Too little, some said, and soon added: too late. Condescending, said others, as Times writers delivered analytical columns and articles questioning the protests’ absence of demands, of leaders, of a clear path ahead. Other readers pronounced a different line: The Times was giving too much and too favorable treatment to hodgepodge encampments that were disrupting New York and the other cities in the United States and abroad where the protests had spread.
Brisbane raised a question he could have answered himself with a few seconds of Google searching.

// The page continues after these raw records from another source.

-- ==== Sys2Proof/Machine/Law.lean ====
section
/-! DEFINITION. The arithmetic that the control and field engines share: the PI law of R188 to R194, the tables of R196 and R197, the sine of R230, the transforms of R229 and R231, and the tracker of R239. -/

namespace Sys2Proof.Machine

/-! ### The PI law -/

/-- Kp_i. -/
def SlotCoef.kp (c : SlotCoef) (i : Nat) : Int := sgn 16 (c.table.getD i 0 / 65536)

/-- Ki_i. -/
def SlotCoef.ki (c : SlotCoef) (i : Nat) : Int := sgn 16 (c.table.getD i 0)

/-- The segment width w = 2^(10 − S). -/
def SlotCoef.width (c : SlotCoef) : Nat := 2 ^ (10 - c.span)

/-- The segment of an error (R189). -/
def SlotCoef.segment (c : SlotCoef) (e : Int) : Nat := min 63 (e.natAbs / c.width)

/-- A breakpoint: B_i of the Kp column or C_i of the Ki column, each one ACC40 addition to the one before it (R190). -/
def SlotCoef.breakpoint (c : SlotCoef) (gain : Nat → Int) (i : Nat) : Acc40 :=
  (List.range i).foldl (fun (a : Acc40) j => a.add (mulFG c.width (gain j))) Acc40.zero

/-- A piecewise-linear odd function of the error, in ACC40 (R190). -/
def SlotCoef.odd (c : SlotCoef) (gain : Nat → Int) (e : Int) : Int :=
  let i := c.segment e
  sgnOf e * ((c.breakpoint gain i).add (mulFG ((e.natAbs : Int) - (i * c.width : Nat)) (gain i))).val

/-- P(e). -/
def SlotCoef.prop (c : SlotCoef) (e : Int) : Int := c.odd c.kp e

/-- q(e), the shift rounding to the ACC40 LSB with ties to even. -/
def SlotCoef.incr (c : SlotCoef) (e : Int) : Int := shiftRne (c.odd c.ki e) c.shift

/-- OUT_MIN and OUT_MAX as ACC40 values. -/
def SlotCoef.accMin (c : SlotCoef) : Int := c.outMin * 32768

/-- OUT_MAX as an ACC40 value. -/
def SlotCoef.accMax (c : SlotCoef) : Int := c.outMax * 32768

/-- The output store of R191 step 4. -/
def SlotCoef.limit (c : SlotCoef) (u : Int) : Stored := store u 15 c.outMin c.outMax

/-- One sample of the law (R191). -/
def SlotCoef.sample (c : SlotCoef) (integ e : Int) : Sample :=
  let q := c.incr e
  let p := c.prop e
  let i1 := clampI c.accMin c.accMax (Acc40.add ⟨integ, false⟩ q).val
  let u1 := (Acc40.add ⟨p, false⟩ i1).val
  let hold := (c.accMax < u1 && 0 < q) || (u1 < c.accMin && q < 0)
  let i2 := if hold then integ else i1
  let u := if hold then (Acc40.add ⟨p, false⟩ integ).val else u1
  let y := c.limit u
  { err := e, seg := c.segment e, integ := i2, sum := u, out := y.val
    high := y.sat && y.val == c.outMax && c.accMax < u, low := y.sat && u < c.accMin
    hold := hold, sat := y.sat, state := 4, rEff := 0, missing := false }

/-- The first AUTO sample after MANUAL (R194): the integrator is preset so that the output equals `um`. -/
def SlotCoef.presetSample (c : SlotCoef) (um e : Int) : Sample :=
  let p := c.prop e
  let want := um * 32768 - p
  let i := clampI c.accMin c.accMax want
  let u := (Acc40.add ⟨p, false⟩ i).val
  let y := c.limit u
  { err := e, seg := c.segment e, integ := i, sum := u, out := y.val
    high := y.sat && c.accMax < u, low := y.sat && u < c.accMin, hold := false, sat := y.sat || i != want, state := 4, rEff := 0, missing := false }

/-- A slot in OFF: its output is 0. -/
def Sample.off (err : Int) (seg state : Nat) : Sample := ⟨err, seg, 0, 0, 0, false, false, false, false, state, 0, false⟩

/-- A slot in MANUAL: its manual output, limited; nothing else is computed. -/
def SlotCoef.manualSample (c : SlotCoef) (err : Int) (seg : Nat) (integ m : Int) : Sample :=
  let y := clampI c.outMin c.outMax m
  ⟨err, seg, integ, y * 32768, y, false, false, false, false, 2, 0, false⟩

/-- The error of slot 3 in Q2.15: the POS32 difference scaled by 2^(15 − POS_SHIFT) (R188 item 3). -/
def posError (ref fb shift : Nat) : Stored :=
  let x := posDiff ref fb
  if shift ≤ 15 then store (x * (2 ^ (15 - shift) : Nat)) 0 (-65536) 65535
  else store x (shift - 15) (-65536) 65535

/-- A SPEED32 stored to FRAC16 by dropping 16 bits, with its limit (R188 item 2). -/
def speedStore (s : Int) : Stored := store s 16 lo16 hi16

/-- The value of that store. -/
def speedFrac (s : Int) : Int := (speedStore s).val

/-- The effective reference moves toward its target by at most `step` (R193). -/
def rampToward (r target step : Int) : Int :=
  if r < target then min target (r + step) else max target (r - step)

/-! ### Friction and cogging tables (R197) -/

/-- K = round(E × 2^32 / M) for a table of E entries with span M. -/
def tableScale (entries span : Nat) : Nat := (divRne ((entries : Int) * 2 ^ 32) (max 1 span)).toNat

/-- The interpolated value of a table of FRAC16 entries at phase `phase`. -/
def tableValue (tab : List Nat) (entries span phase : Nat) : Int :=
  let y : Nat := phase * tableScale entries span
  let x : Nat := y / 2 ^ 32 % entries
  let f : Nat := y / 2 ^ 24 % 256
  let t := fun (i : Nat) => sgn 16 (tab.getD (i % entries) 0)
  t x + divRne ((t (x + 1) - t x) * (f : Int)) 256

/-! ### Sine and transforms -/

/-- sin θ of an ANGLE16 by the table of R230. -/
def sin16 (theta : Nat) : Int :=
  let i : Nat := theta % 65536 / 16
  let f : Nat := theta % 16
  sineEntry i + divRne ((sineEntry (i + 1) - sineEntry i) * (f : Int)) 16

/-- cos θ. -/
def cos16 (theta : Nat) : Int := sin16 (theta + 0x4000)

/-- α and β of three phase values (R229). -/
def clarke (u v w : Int) : Stored × Stored :=
  (frac16Of (21845 * u - 10923 * (v + w)), frac16Of (18919 * (v - w)))

/-- d and q at an angle (R229). -/
def park (a b : Int) (theta : Nat) : Stored × Stored :=
  (frac16Of (a * cos16 theta + b * sin16 theta), frac16Of (-(a * sin16 theta) + b * cos16 theta))

/-- The angle increment per period of a SPEED32 speed, stored to an I32 with its limit (R32). -/
def angleStore (speed : Int) (kAngle : Nat) : Stored := store (speed * kAngle) 31 lo32 hi32

/-- The increment itself. -/
def angleInc (speed : Int) (kAngle : Nat) : Int := (angleStore speed kAngle).val

/-- Advance a 32-bit angle. -/
def addAngle32 (theta : Nat) (inc : Int) : Nat := pat 32 ((theta : Int) + inc)

/-- The ANGLE16 of a 32-bit angle: its upper 16 bits (R31). -/
def angle16 (theta : Nat) : Nat := theta % 2 ^ 32 / 65536

/-- A tracker's settings (R239). -/
structure TrackerCfg where
  kp    : Int
  ki    : Int
  shift : Nat

/-- One update of a tracker on the error ε (R239): the integral limited to ±1, the speed stored to SPEED32 with its limit, and the angle at the next hold. The flag is the SAT of R29. -/
def Tracker.step (t : Tracker) (c : TrackerCfg) (kAngle : Nat) (eps : Int) : Tracker × Bool :=
  let one : Int := 2 ^ 30
  let i := clampI (-one) one (t.integ + shiftRne (mulFG eps c.ki) c.shift)
  let w := store ((Acc40.add ⟨mulFG eps c.kp, false⟩ i).val * 2) 0 lo32 hi32
  let inc := angleStore w.val kAngle
  (⟨i, w.val, addAngle32 t.theta inc.val⟩, w.sat || inc.sat)

/-- A tracker whose angle runs on at its last speed (R226). -/
def Tracker.coast (t : Tracker) (kAngle : Nat) : Tracker := { t with theta := addAngle32 t.theta (angleInc t.omega kAngle) }

/-- A tracker preset to an ANGLE16 and a SPEED32. -/
def Tracker.preset (theta : Nat) (omega : Int) : Tracker := ⟨shiftRne omega 1, omega, theta % 65536 * 65536⟩

end Sys2Proof.Machine
end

The Times has mentioned several times on blogs that Adbusters, a Canadian magazine, first proposed Occupy Wall Street and even set the date. Yet this intriguing nugget of information remains to be developed. Who is Adbusters? How did the idea leap the chasm between conception and action?
(The Times made one shallow foray into anti-Semitism at Adbusters in October but failed to relay the specifics: In 2004 Adbusters editor Kalle Lasn wrote an article about sinister Jewish neo-cons, "Why Won’t Anyone Say They Are Jewish?” It included charming lines like this: “Drawing attention to the Jewishness of the neo-cons is a tricky game.”)
Brisbane talked to Executive Editor Jill Abramson, who promised that her reporters would be filing stories to the liking of left-wingers in the Occupy movement.
I asked Jill Abramson, executive editor of The Times, about her plans. She promised that The Times is now digging into the origins story and considering how to capture the demographics of the movement. Further, she said, The Times’s various desks are “proceeding on multiple fronts with stories that get at the heart of the issues that OWS brings up -- income inequality, the lingering effects of the financial crisis and economic stagnation, the seemingly bottomless fall in home values.”
Just like the Times did when the Tea Party raised the issues of excessive federal spending and overbearing government? Or maybe not.